La proclamation de généralissime fut connue à Paris dans la soirée du 30 mars. Elle disait : « Depuis vingt ans l’Europe est inondée de sang et de larmes ; les tentatives pour mettre un terme à tant de malheurs ont été inutiles, parce qu’il existe, dans le principe même du gouvernement, un obstacle insurmontable à la paix. Parisiens, vous connaissez la situation de votre patrie : la conservation et la tranquillité de votre ville seront l’objet de soins des alliés. C’est dans ces sentiments que l’Europe, en armes devant vos murs, s’adresse à vous ». Quelle magnifique confession de la grandeur de la France : l’Europe en armes devant vos murs s’adresse à vous ! Nous qui n’avions rien respecté, nous étions respectés de ceux dont nous avions ravagé les villes et qui, à leur tour, étaient devenus les plus forts. Nous leur paraissions une nation sacrée ; nos terres leur semblaient une campagne d’Elide que, de part les dieux, aucun bataillon ne pouvait fouler.

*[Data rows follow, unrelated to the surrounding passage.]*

-- ==== Sys2Proof/Word.lean ====
section
/-! DEFINITION. The two words that cross a port: the byte (R10, R55) and the 9-bit input token word (R83). -/

namespace Sys2Proof

/-- A stream element, 8 bits; bit 7 is the most significant and the sign bit (R10, R55). -/
abbrev Byte := BitVec 8

/-- `tw`: bit 8 is `in_kind`, bits 7..0 are `in_data` (R83). -/
abbrev TokenWord := BitVec 9

end Sys2Proof
end

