-- ==== Sys2Proof/Laws/Flags.lean ====
section
/-! SUPPORT. The tests of the rules as propositions, with the format's numbers (R7). -/

namespace Sys2Proof.Machine

@[simp] theorem litLegal_iff (buf : List Byte) : litLegal buf = true ↔ 1 ≤ buf.length ∧ buf.length ≤ 127 := by
  unfold litLegal; exact decide_eq_true_iff

@[simp] theorem litFull_iff (buf : List Byte) : litFull buf = true ↔ buf.length = 127 := by
  unfold litFull; exact decide_eq_true_iff

@[simp] theorem litOpen_iff (buf : List Byte) : litOpen buf = true ↔ 1 ≤ buf.length ∧ buf.length < 127 := by
  unfold litOpen; exact decide_eq_true_iff

@[simp] theorem matchesLast_iff (b : Byte) (buf : List Byte) : matchesLast b buf = true ↔ buf.getLast? = some b := by
  unfold matchesLast; exact decide_eq_true_iff

@[simp] theorem runLegal_iff (n : Nat) : runLegal n = true ↔ 2 ≤ n ∧ n ≤ 127 := by
  unfold runLegal; exact decide_eq_true_iff

@[simp] theorem runOpen_iff (n : Nat) : runOpen n = true ↔ 2 ≤ n ∧ n < 127 := by
  unfold runOpen; exact decide_eq_true_iff

@[simp] theorem runFull_iff (n : Nat) : runFull n = true ↔ n = 127 := by
  unfold runFull; exact decide_eq_true_iff

@[simp] theorem payLegal_iff (r : Nat) : payLegal r = true ↔ 1 ≤ r ∧ r ≤ 127 := by
  unfold payLegal; exact decide_eq_true_iff

end Sys2Proof.Machine
end

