-- ==== Sys2Proof/Tests/Slice0.lean ====
section
/-! SUPPORT. Tests: expected results come from the worked examples of the rules and the vectors and programs of
95_test_vectors.md (EV, DV, FV, P), never from the model. Then one witness for the hypotheses of each statement. -/

namespace Sys2Proof.Tests

open Machine

/-- A state with ENC inside an invocation, in core `k`. -/
def encAt (k : EncCore) : State := { State.reset with enc := { EncState.reset with core := k, active := true } }

/-- A state with DEC inside an invocation, in core `k`. -/
def decAt (k : DecCore) : State := { State.reset with dec := { DecState.reset with core := k, active := true } }

/-- `s` with one edge to come. -/
def atEdge (enc dec : Pins) (s : State) : State := { s with edges := [{ enc := enc, dec := dec }] }

/-- The next state of an outcome. -/
def nextOf : Host.Outcome State Fault Refusal → Option State
  | .next t => some t
  | .fault _ => none
  | .refused _ => none

/-- What ENC shows after the edge that offers word `tw`: core, pending output, status. -/
def afterEncWord (s : State) (tw : TokenWord) : Option (EncCore × List OutTok × Byte) :=
  (nextOf (step (atEdge (Pins.offer tw) Pins.idle s))).map fun t => (t.enc.core, t.enc.pend, encStatus t.enc)

/-- What DEC shows after the edge that offers word `tw`: core, pending output, status. -/
def afterDecWord (s : State) (tw : TokenWord) : Option (DecCore × List OutTok × Byte) :=
  (nextOf (step (atEdge Pins.idle (Pins.offer tw) s))).map fun t => (t.dec.core, t.dec.pend, decStatus t.dec)

/-- `buf` of 127 bytes `00..7E` (EV17). -/
def fullBuf : List Byte := (List.range 127).map (BitVec.ofNat 8)

/-! ### Well-formedness refuses each ill-formed operand (R141, R142) -/

theorem test_wf_ctrlRun_low : (Instr.dCtrlRun 0x01#8).wellFormed = false := by decide
theorem test_wf_ctrlRun_high : (Instr.dCtrlRun 0x80#8).wellFormed = false := by decide
theorem test_wf_ctrlLit_low : (Instr.dCtrlLit 0x80#8).wellFormed = false := by decide
theorem test_wf_ctrlRun_bounds :
    (Instr.dCtrlRun 0x02#8).wellFormed = true ∧ (Instr.dCtrlRun 0x7F#8).wellFormed = true := by decide
theorem test_wf_ctrlLit_bounds :
    (Instr.dCtrlLit 0x81#8).wellFormed = true ∧ (Instr.dCtrlLit 0xFF#8).wellFormed = true := by decide

/-! ### Decoding, each constructor by a word written out from R83 and its row -/

theorem test_decode_eIdleByte : decodeEnc .idle 0b0_01000001#9 = .ok (.eIdleByte 0x41#8) := by rfl
theorem test_decode_eLitCap : decodeEnc (.lit fullBuf) 0b0_01111111#9 = .ok (.eLitCap 0x7F#8) := by decide +kernel
theorem test_decode_eLitCap_before_match :
    decodeEnc (.lit fullBuf) 0b0_01111110#9 = .ok (.eLitCap 0x7E#8) := by decide +kernel
theorem test_decode_eLitMatch :
    decodeEnc (.lit [0x00#8, 0x01#8]) 0b0_00000001#9 = .ok (.eLitMatch 0x01#8) := by rfl
theorem test_decode_eLitAppend :
    decodeEnc (.lit [0x01#8, 0x02#8]) 0b0_00000001#9 = .ok (.eLitAppend 0x01#8) := by rfl
theorem test_decode_eRunExtend : decodeEnc (.run 0x01#8 2) 0b0_00000001#9 = .ok (.eRunExtend 0x01#8) := by rfl
theorem test_decode_eRunCap : decodeEnc (.run 0xAA#8 127) 0b0_10101010#9 = .ok (.eRunCap 0xAA#8) := by rfl
theorem test_decode_eRunBreak : decodeEnc (.run 0x01#8 3) 0b0_00101010#9 = .ok (.eRunBreak 0x2A#8) := by rfl
theorem test_decode_eEndIdle : decodeEnc .idle 0b1_00000000#9 = .ok .eEndIdle := by rfl
theorem test_decode_eEndLit : decodeEnc (.lit [0x65#8]) 0b1_11111111#9 = .ok .eEndLit := by rfl
theorem test_decode_eEndRun : decodeEnc (.run 0xAA#8 127) 0b1_00000000#9 = .ok .eEndRun := by rfl
theorem test_decode_dCtrlRun : decodeDec .ctrl 0b0_00000011#9 = .ok (.dCtrlRun 0x03#8) := by rfl
theorem test_decode_dCtrlLit : decodeDec .ctrl 0b0_11111110#9 = .ok (.dCtrlLit 0xFE#8) := by rfl
theorem test_decode_dCtrlInvalid00 : decodeDec .ctrl 0b0_00000000#9 = .ok .dCtrlInvalid00 := by rfl
theorem test_decode_dCtrlInvalid01 : decodeDec .ctrl 0b0_00000001#9 = .ok .dCtrlInvalid01 := by rfl
theorem test_decode_dCtrlInvalid80 : decodeDec .ctrl 0b0_10000000#9 = .ok .dCtrlInvalid80 := by rfl
theorem test_decode_dRunvalByte : decodeDec (.runVal 3) 0b0_00000001#9 = .ok (.dRunvalByte 0x01#8) := by rfl
theorem test_decode_dLitpayByte : decodeDec (.litPay 1) 0b0_01100101#9 = .ok (.dLitpayByte 0x65#8) := by rfl
theorem test_decode_dDrainByte : decodeDec .drain 0b0_00000101#9 = .ok (.dDrainByte 0x05#8) := by rfl
theorem test_decode_dEndCtrl : decodeDec .ctrl 0b1_00000000#9 = .ok .dEndCtrl := by rfl
theorem test_decode_dEndRunval : decodeDec (.runVal 5) 0b1_00000000#9 = .ok .dEndRunval := by rfl
theorem test_decode_dEndLitpay : decodeDec (.litPay 1) 0b1_00000000#9 = .ok .dEndLitpay := by rfl
theorem test_decode_dEndDrain : decodeDec .drain 0b1_00000000#9 = .ok .dEndDrain := by rfl

/-- A core that no run reaches is rejected by name (R22, R25). -/
theorem test_decode_rejects_illegal_core :
    decodeEnc (.lit []) 0b0_00000000#9 = .error .encCoreIllegal ∧
    decodeDec (.litPay 0) 0b0_00000000#9 = .error .decCoreIllegal := ⟨by rfl, by rfl⟩

/-! ### One edge of each rule -/

/-- P1 edge 1: status 0x05. -/
theorem test_eIdleByte : afterEncWord State.reset 0x000#9 = some (.lit [0x00#8], [], 0x05#8) := by decide

/-- R104's example: 128 tokens, `81 00 01 .. 7E`. -/
theorem test_eLitCap : (afterEncWord (encAt (.lit fullBuf)) 0x07F#9).map (fun r => (r.1, r.2.1.take 3, r.2.1.length)) =
    some (.lit [0x7F#8], [.byte 0x81#8, .byte 0x00#8, .byte 0x01#8], 128) := by decide +kernel

/-- P1 edge 3. -/
theorem test_eLitMatch : afterEncWord (encAt (.lit [0x00#8, 0x01#8])) 0x001#9 =
    some (.run 0x01#8 2, [.byte 0xFF#8, .byte 0x00#8], 0x0E#8) := by decide

/-- P1 edge 10: a pair alone emits nothing. -/
theorem test_eLitMatch_single : afterEncWord (encAt (.lit [0x2A#8])) 0x02A#9 = some (.run 0x2A#8 2, [], 0x06#8) := by
  decide

/-- R107's example: an equal byte that is not adjacent. -/
theorem test_eLitAppend : afterEncWord (encAt (.lit [0x01#8, 0x02#8])) 0x001#9 =
    some (.lit [0x01#8, 0x02#8, 0x01#8], [], 0x05#8) := by decide

/-- P5 edge 127. -/
theorem test_eRunExtend : afterEncWord (encAt (.run 0x55#8 126)) 0x055#9 = some (.run 0x55#8 127, [], 0x06#8) := by
  decide

/-- P5 edge 128. -/
theorem test_eRunCap : afterEncWord (encAt (.run 0x55#8 127)) 0x055#9 =
    some (.lit [0x55#8], [.byte 0x7F#8, .byte 0x55#8], 0x0D#8) := by decide

/-- P1 edge 7. -/
theorem test_eRunBreak : afterEncWord (encAt (.run 0x01#8 3)) 0x02A#9 =
    some (.lit [0x2A#8], [.byte 0x03#8, .byte 0x01#8], 0x0D#8) := by decide

/-- P3 edge 1. -/
theorem test_eEndIdle : afterEncWord State.reset 0x100#9 = some (.idle, [.endTok], 0x08#8) := by decide

/-- P1 edge 14. -/
theorem test_eEndLit : afterEncWord (encAt (.lit [0x65#8])) 0x100#9 =
    some (.idle, [.byte 0xFF#8, .byte 0x65#8, .endTok], 0x08#8) := by decide

/-- FV10: the step with the most output, 129 tokens. -/
theorem test_eEndLit_full :
    (afterEncWord (encAt (.lit fullBuf)) 0x100#9).map (fun r => r.2.1.length) = some 129 := by decide +kernel

/-- P3 edge 6. -/
theorem test_eEndRun : afterEncWord (encAt (.run 0xAA#8 3)) 0x100#9 =
    some (.idle, [.byte 0x03#8, .byte 0xAA#8, .endTok], 0x08#8) := by decide
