-- ==== Sys2Proof/Machine/Sequencer.lean ====
section
/-! DEFINITION. The inside of one frame operation: its phases and its group loop, one group at a time, and the other
strategy of validation (R16, R21, R22, R66, R75, R77, R133). This is a finer view of `encodeFrame` and `decodeFrame`; none of
it is architectural state (R21), so none of it stands in State (log 16). -/

namespace Sys2Proof.Machine

/-- Progress of an operation (R21, R133). -/
inductive Phase where
  | notValidated
  | inProgress
  | complete
  | failed
  deriving DecidableEq, Repr

/-- The working values of one frame operation: `phase`, the group index `g`, the output frame so far, and the error
that ended it, if one did (R21). -/
structure Work where
  phase : Phase
  g : Nat
  out : Frame
  raised : Option Raise
  deriving DecidableEq, Repr

/-- Every operation starts with `phase <- NOT_VALIDATED` and `g <- 0`, nothing inherited (R22). -/
def startWork : Work := ⟨.notValidated, 0, [], none⟩

/-- The block size of the input side: 4 octets for ENCODE, 5 characters for DECODE (R34). -/
def blockSize (c : Command) : Nat := if c.op = 0#1 then 4 else 5

/-- `n`, the number of blocks of the input frame (R59). -/
def groupCount (c : Command) : Nat := c.input.length / blockSize c

/-- What group `g` contributes: ENCBLK of `IN[4g..4g+4]`, or DECGRP of `IN[5g..5g+5]` with base `5g` (R66, R75). -/
def groupOutput (cfg : Config) (c : Command) (g : Nat) : Except Raise Frame :=
  if c.op = 0#1 then
    .ok ((blocksOf (memRead c.input (4 * g) 4)).flatMap (fun b => textFrame (encBlk cfg.alphabet b)))
  else decodeGroups cfg (groupsOf (memRead c.input (5 * g) 5)) (5 * g)

/-- One move inside the operation: the length check, one group, or the end (R66, R75, R133). -/
def micro (cfg : Config) (c : Command) (w : Work) : Work :=
  match w.phase with
  | .notValidated =>
    if c.input.length % blockSize c = 0 then { w with phase := .inProgress }
    else { w with phase := .failed, raised := some .lengthError }
  | .inProgress =>
    if w.g < groupCount c then
      match groupOutput cfg c w.g with
      | .ok o => { w with g := w.g + 1, out := w.out ++ o }
      | .error e => { w with phase := .failed, out := [], raised := some e }
    else { w with phase := .complete }
  | .complete => w
  | .failed => w

/-- `k` moves. -/
def runMicro (cfg : Config) (c : Command) : Nat → Work → Work
  | 0, w => w
  | k + 1, w => runMicro cfg c k (micro cfg c w)

/-- What the operation answers, once its phase is `COMPLETE` or `FAILED`. -/
def workResult (w : Work) : Option (Except Raise Frame) :=
  match w.phase with
  | .notValidated => none
  | .inProgress => none
  | .complete => some (.ok w.out)
  | .failed => w.raised.map .error

/-- The lowest index, counted from `p`, of a non-member (R77). -/
def firstNonMember (a : Alphabet) : Frame → Nat → Option (Byte × Nat)
  | [], _ => none
  | c :: rest, p => if isMember a c then firstNonMember a rest (p + 1) else some (c, p)

/-- DECODE with the whole frame validated before the first DEC5, the other strategy the source allows (R77). -/
def decodeUpfront (cfg : Config) (input : Frame) : Except Raise Frame :=
  if input.length % 5 = 0 then
    match firstNonMember cfg.alphabet input 0 with
    | some (c, p) => .error (.invalidCharacter c p)
    | none => decodeGroups cfg (groupsOf input) 0
  else .error .lengthError

end Sys2Proof.Machine
end

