/-- A result of a frame operation is answered by one response or by one fault, whatever the state. -/
theorem answer_cases (r : Except Raise Frame) :
    (∃ p, ∀ s, answer r s = .next (present p s)) ∨ ∃ f, ∀ s, answer r s = .fault f := by
  rcases r with (_ | ⟨c, p⟩ | _) | out
  · exact .inl ⟨.lengthError, fun _ => rfl⟩
  · exact .inl ⟨.invalidCharacter c p, fun _ => rfl⟩
  · exact .inr ⟨.overflowError, fun _ => rfl⟩
  · exact .inl ⟨.ok out, fun _ => rfl⟩

theorem actsUnder_decodeCommand (cfg : Config) (c : Command)
    (hown : ∀ r, IsOwnUpdate (decodeCommand c) (present r)) : ActsUnder cfg (decodeCommand c) := by
  by_cases ha : accepts cfg c.input = true
  · have hexec : ∀ s : State, s.cfg = cfg → exec (decodeCommand c) s = answer (resultOf cfg c) s := by
      rintro s rfl
      rw [exec_decodeCommand, if_pos ha]
    rcases answer_cases (resultOf cfg c) with ⟨r, hr⟩ | ⟨f, hf⟩
    · exact .inl ⟨present r, hown r, fun s h => (hexec s h).trans (hr s)⟩
    · exact .inr (.inl ⟨f, fun s h => (hexec s h).trans (hf s)⟩)
  · refine .inr (.inr ⟨.frameTooLong, ?_⟩)
    rintro s rfl
    rw [exec_decodeCommand, if_neg ha]

theorem actsUnder_dec5 (cfg : Config) (d0 d1 d2 d3 d4 : BitVec 7) : ActsUnder cfg (.dec5 d0 d1 d2 d3 d4) := by
  cases hd : fieldsGroup d0 d1 d2 d3 d4 with
  | none => exact .inr (.inr ⟨.reservedDigit, fun s _ => by simp only [exec, execDec5, hd]⟩)
  | some d =>
    cases hu : dec5Under cfg.overflow d with
    | ok w => exact .inl ⟨reply (.decW w), ⟨w, rfl⟩, fun s h => by simp only [exec, execDec5, hd, h, hu]⟩
    | error e =>
      obtain rfl := dec5Under_error hu
      exact .inr (.inl ⟨.overflowError, fun s h => by simp only [exec, execDec5, hd, h, hu, raiseError]⟩)

theorem actsUnder_sym (cfg : Config) (v : BitVec 7) : ActsUnder cfg (.sym v) := by
  cases hv : fieldDigit v with
  | none => exact .inr (.inr ⟨.reservedDigit, fun s _ => by simp only [exec, execSym, hv]⟩)
  | some d =>
    exact .inl ⟨reply (.symC (symOf cfg.alphabet d)), ⟨_, rfl⟩, fun s h => by simp only [exec, execSym, hv, h]⟩

/-- All that an operation can do, which its operands and the parameters alone decide. -/
theorem exec_actsUnder (cfg : Config) (i : Instr) : ActsUnder cfg i := by
  cases i with
  | encode input => exact actsUnder_decodeCommand cfg ⟨0#1, input⟩ fun r => ⟨r, rfl⟩
  | decode input => exact actsUnder_decodeCommand cfg ⟨1#1, input⟩ fun r => ⟨r, rfl⟩
  | enc32 w => exact .inl ⟨reply (.encD (packGroup (enc32 w))), ⟨_, rfl⟩, fun _ _ => rfl⟩
  | dec5 d0 d1 d2 d3 d4 => exact actsUnder_dec5 cfg d0 d1 d2 d3 d4
  | sym v => exact actsUnder_sym cfg v
  | val c =>
    exact .inl ⟨reply (.valD (valOf cfg.alphabet c)), ⟨_, rfl⟩, fun s h => by simp only [exec, execVal, h]⟩

/-- An operation that answers a next state has made one of its own updates. -/
theorem exec_next_ownUpdate {i : Instr} {s t : State} (h : exec i s = .next t) : ∃ u, IsOwnUpdate i u ∧ t = u s := by
  rcases exec_actsUnder s.cfg i with ⟨u, hu, hexec⟩ | ⟨f, hf⟩ | ⟨f, hf⟩
  · exact ⟨u, hu, Host.Outcome.next.inj (h.symm.trans (hexec s rfl))⟩
  · cases h.symm.trans (hf s rfl)
  · cases h.symm.trans (hf s rfl)

/-- Settles O37: an operation that answers has made one of its own updates. -/
theorem execChangesOnlyItsOwnPort : Obligations.ExecChangesOnlyItsOwnPort := by
  intro i s t h
  obtain ⟨u, hu, rfl⟩ := exec_next_ownUpdate h
  cases i with
  | encode _ | decode _ | enc32 _ | dec5 _ _ _ _ _ | sym _ | val _ =>
    obtain ⟨r, rfl⟩ := hu
    exact ⟨r, rfl⟩

/-- An own update is the same response, or the same port result, from any two states. -/
theorem IsOwnUpdate.same_answer {i : Instr} {u : State → State} (h : IsOwnUpdate i u) (s1 s2 : State) :
    ((u s1).hs = (u s2).hs ∨ ((u s1).hs = s1.hs ∧ (u s2).hs = s2.hs)) ∧
    ∃ rs : List PortResult,
      (u s1).portResults = s1.portResults ++ rs ∧ (u s2).portResults = s2.portResults ++ rs := by
  rcases h.present_or_reply with ⟨r, rfl⟩ | ⟨r, rfl⟩
  · exact ⟨.inl rfl, [], by simp, by simp⟩
  · exact ⟨.inr ⟨rfl, rfl⟩, [r], rfl, rfl⟩

/-- Settles O38: two states with equal parameters share the one meaning the operation has under them. -/
theorem answersDependOnOperandAndParametersOnly : Obligations.AnswersDependOnOperandAndParametersOnly := by
  intro i s1 s2 hcfg
  rcases exec_actsUnder s1.cfg i with ⟨u, hu, hexec⟩ | ⟨f, hf⟩ | ⟨f, hf⟩
  · rw [hexec s1 rfl, hexec s2 hcfg.symm]
    refine ⟨nofun, nofun, fun t1 h1 => ?_⟩
    cases h1
    exact ⟨u s2, rfl, hu.same_answer s1 s2⟩
  · rw [hf s1 rfl, hf s2 hcfg.symm]
    exact ⟨fun _ h => h, nofun, nofun⟩
  · rw [hf s1 rfl, hf s2 hcfg.symm]
    exact ⟨nofun, fun _ h => h, nofun⟩

end Sys2Proof.Machine
end

section
/-! SUPPORT. What no step changes, and what it may add to what the host has read (R14, R18, R24, R117, R125). -/

namespace Sys2Proof.Machine
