-- ==== Sys2Proof/Machine/State.lean ====
section
/-! DEFINITION. Machine/State.lean: the state of the block, of the environment its properties mention, and of
the schedule that drives it; why a step can stop; the state after reset. -/

namespace Sys2Proof.Machine

/-- Why the machine has no transition. The block raises no exception (60_exceptions.md R140): each of these is
the spec's `stuck`, a legal label whose guard is false in the current state (R62, 93 U8), so that a schedule
holding it there is no execution. Each is SAFE: the model stops, and the real block makes no such step. -/
inductive Fault where
  /-- Raised by TICK where `TEN` = 0 (R125). Safe. -/
  | tickNotEnabled
  /-- Raised by POLL where `MPH` ≠ IDLE or `MODE` = FreeRunning (R113). Safe. -/
  | pollNotEnabled
  /-- Raised by REFRESH where `MPH` ≠ IDLE or `MODE` ≠ FreeRunning or `RDY` = 1 (R96). Safe. -/
  | refreshNotEnabled
  /-- Raised by TXB where `MPH` ≠ TX or `TXI` ≥ 6 (R97). Safe. -/
  | txbNotEnabled
  /-- Raised by DONE where `MPH` ≠ TX or `TXI` ≠ 6 (R98). Safe. -/
  | doneNotEnabled
  deriving DecidableEq, Repr

/-- Why the model gives no meaning (R140: only the case of R79, and reserved labels). -/
inductive Refusal where
  /-- For an arm of exec without a meaning; no arm is. Safe. -/
  | notModelled (mnemonic : String)
  /-- Raised by the step where the schedule's next byte names no step (R61, 93 U7). Safe. -/
  | reservedLabel (why : LabelError)
  /-- Raised by POLL where a detent meets `CT` ≥ 43200, for which no adjust function has a value (R79, R113
  (vii), 93 U2); unreachable from reset (R23). Safe. -/
  | adjustOutOfRange
  deriving DecidableEq, Repr

/-- The nine elements of R10, the two environment elements of R21, and the model's own two: the schedule still
to run and the record of the events emitted (log entries 4 and 6). -/
structure State where
  /-- `CT` (R11): seconds since 12:00:00. -/
  ct : ClockTime
  /-- `MODE` (R12). -/
  mode : Mode
  /-- `EPH` (R13): the level of channel A at the most recent POLL. -/
  eph : Level
  /-- `RDY` (R14): the ready flag. -/
  rdy : Level
  /-- `TEN` (R15): the TickSource is armed. -/
  ten : Level
  /-- `MPH` (R17): the phase of the main context. -/
  mph : Phase
  /-- `FB` (R16): the six bytes in flight. -/
  fb : TransmitWord
  /-- `TXI` (R18): the number of bytes already sent. -/
  txi : BitVec 3
  /-- `ORG` (R19): the origin of the frame in flight. -/
  org : Origin
  /-- `SR` (R21): the last 48 bits shifted into the chain. Environment; no step reads it but by a strobe. -/
  sr : TransmitWord
  /-- `DISP` (R21): the latched outputs, what the tubes show. Environment; no step reads it. -/
  disp : Frame
  /-- The step labels still to be taken, the next one first (R9, R59). The model's own. -/
  sched : List Byte
  /-- The output events emitted so far, oldest first (R8, R44, R65). The model's own. -/
  events : List Event
  deriving DecidableEq, Repr

/-- The state after reset (R27). Where R27 says open or unspecified the value is an opaque constant of Config
(log entries 1 to 3). Nothing is scheduled (log entry 5) and nothing has been emitted. -/
def State.reset : State :=
  { ct := 0
    mode := .freeRunning
    eph := Config.encPhaseInit
    rdy := false
    ten := true
    mph := .idle
    fb := Config.fbInit
    txi := Config.txiInit
    org := Config.orgInit
    sr := Config.srInit
    disp := Config.dispInit
    sched := []
    events := [] }

/-- What one step answers. -/
abbrev Result := Host.Outcome State Fault Refusal

end Sys2Proof.Machine
end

Mémoire d’outre tombe – livre XXII – chapitre 12

Dieu avait prononcé une de ces paroles par qui le silence de l’éternité est de loin en loin interrompu. Alors se souleva, au milieu de la présente génération, le marteau qui frappa l’heure que Paris n’avait entendu sonner qu’une fois : le 25 décembre 496, Reims annonça le baptême de Clovis, et les portes de Lutèce s’ouvrirent aux Francs ; le 30 mars 1814, après le baptême de sang de Louis XVI, le vieux marteau resté immobile se leva de nouveau au beffroi de l’antique monarchie ; un second coup retentit, les Tartares pénétrèrent dans Paris.